EXERCISE PROMPT: Look through the records below for the line with "(closeOlder older s).lp.unattended". Return that line and each one after it up to and including the line with "(closeOlder older s).sct", exactly.

(Dataset entries)
@[simp] theorem closeOlder_keeps (older : Option Nat) (s : State) :
    (closeOlder older s).part = s.part ∧ (closeOlder older s).resetHeld = s.resetHeld ∧
    (closeOlder older s).lp.framer = s.lp.framer ∧ (closeOlder older s).lp.cmdQueue = s.lp.cmdQueue ∧
    (closeOlder older s).lp.replyReserved = s.lp.replyReserved ∧
    (closeOlder older s).lp.replyFinished = s.lp.replyFinished ∧ (closeOlder older s).lp.tx = s.lp.tx ∧
    (closeOlder older s).lp.linkErrors = s.lp.linkErrors ∧ (closeOlder older s).lp.overrun = s.lp.overrun ∧
    (closeOlder older s).lp.watchdogPeriod = s.lp.watchdogPeriod ∧
    (closeOlder older s).lp.watchdogRunning = s.lp.watchdogRunning ∧
    (closeOlder older s).lp.unattended = s.lp.unattended ∧ (closeOlder older s).lp.linkLost = s.lp.linkLost ∧
    (closeOlder older s).prx.contexts.length = s.prx.contexts.length ∧
    (closeOlder older s).prx.timeout = s.prx.timeout ∧
    (closeOlder older s).pdir.entries.length = s.pdir.entries.length ∧
    (closeOlder older s).pdir.counter = s.pdir.counter ∧ (closeOlder older s).psc.storeMiB = s.psc.storeMiB ∧
    (closeOlder older s).psc.poolSize = s.psc.poolSize ∧
    (closeOlder older s).psc.refreshInterval = s.psc.refreshInterval ∧
    (closeOlder older s).psc.refreshMerged = s.psc.refreshMerged ∧ (closeOlder older s).dram = s.dram ∧
    (closeOlder older s).sct = s.sct ∧ (closeOlder older s).ru = s.ru ∧ (closeOlder older s).psch = s.psch ∧
    (closeOlder older s).imp = s.imp ∧ (closeOlder older s).hmon = s.hmon ∧ (closeOlder older s).drec = s.drec ∧
    (closeOlder older s).freeIndex = s.freeIndex ∧ (closeOlder older s).pending = s.pending := by
  unfold closeOlder
  (repeat' split) <;> simp

@[simp] theorem expireReception_keeps (c : Context) (s : State) :
    (expireReception c s).part = s.part ∧ (expireReception c s).resetHeld = s.resetHeld ∧
    (expireReception c s).lp.framer = s.lp.framer ∧ (expireReception c s).lp.cmdQueue = s.lp.cmdQueue ∧
    (expireReception c s).lp.replyReserved = s.lp.replyReserved ∧
    (expireReception c s).lp.replyFinished = s.lp.replyFinished ∧ (expireReception c s).lp.tx = s.lp.tx ∧
    (expireReception c s).lp.linkErrors = s.lp.linkErrors ∧ (expireReception c s).lp.overrun = s.lp.overrun ∧
    (expireReception c s).lp.watchdogPeriod = s.lp.watchdogPeriod ∧
    (expireReception c s).lp.watchdogRunning = s.lp.watchdogRunning ∧
    (expireReception c s).lp.unattended = s.lp.unattended ∧ (expireReception c s).lp.linkLost = s.lp.linkLost ∧
    (expireReception c s).prx.contexts.length = s.prx.contexts.length ∧
    (expireReception c s).prx.timeout = s.prx.timeout ∧
    (expireReception c s).pdir.entries.length = s.pdir.entries.length ∧
    (expireReception c s).pdir.counter = s.pdir.counter ∧ (expireReception c s).psc.storeMiB = s.psc.storeMiB ∧
    (expireReception c s).psc.poolSize = s.psc.poolSize ∧
    (expireReception c s).psc.refreshInterval = s.psc.refreshInterval ∧
    (expireReception c s).psc.refreshMerged = s.psc.refreshMerged ∧ (expireReception c s).dram = s.dram ∧
    (expireReception c s).sct.sets = s.sct.sets ∧ (expireReception c s).sct.cache = s.sct.cache ∧
    (expireReception c s).sct.tileBuf = s.sct.tileBuf ∧ (expireReception c s).imp.nrev = s.imp.nrev ∧
    (expireReception c s).imp.lead = s.imp.lead ∧ (expireReception c s).imp.swath = s.imp.swath ∧
    (expireReception c s).imp.half = s.imp.half ∧ (expireReception c s).imp.dwellLimit = s.imp.dwellLimit ∧
    (expireReception c s).imp.watermark = s.imp.watermark ∧
    (expireReception c s).imp.ring.length = s.imp.ring.length ∧
    (expireReception c s).imp.nextFetch = s.imp.nextFetch ∧
    (expireReception c s).imp.nextSend = s.imp.nextSend ∧
    (expireReception c s).imp.recordTaken = s.imp.recordTaken ∧
    (expireReception c s).imp.headWord = s.imp.headWord ∧ (expireReception c s).hmon = s.hmon ∧
    (expireReception c s).freeIndex = s.freeIndex ∧ (expireReception c s).pending = s.pending := by
  simp [expireReception]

EXERCISE ANSWER:
    (closeOlder older s).lp.unattended = s.lp.unattended ∧ (closeOlder older s).lp.linkLost = s.lp.linkLost ∧
    (closeOlder older s).prx.contexts.length = s.prx.contexts.length ∧
    (closeOlder older s).prx.timeout = s.prx.timeout ∧
    (closeOlder older s).pdir.entries.length = s.pdir.entries.length ∧
    (closeOlder older s).pdir.counter = s.pdir.counter ∧ (closeOlder older s).psc.storeMiB = s.psc.storeMiB ∧
    (closeOlder older s).psc.poolSize = s.psc.poolSize ∧
    (closeOlder older s).psc.refreshInterval = s.psc.refreshInterval ∧
    (closeOlder older s).psc.refreshMerged = s.psc.refreshMerged ∧ (closeOlder older s).dram = s.dram ∧
    (closeOlder older s).sct = s.sct ∧ (closeOlder older s).ru = s.ru ∧ (closeOlder older s).psch = s.psch ∧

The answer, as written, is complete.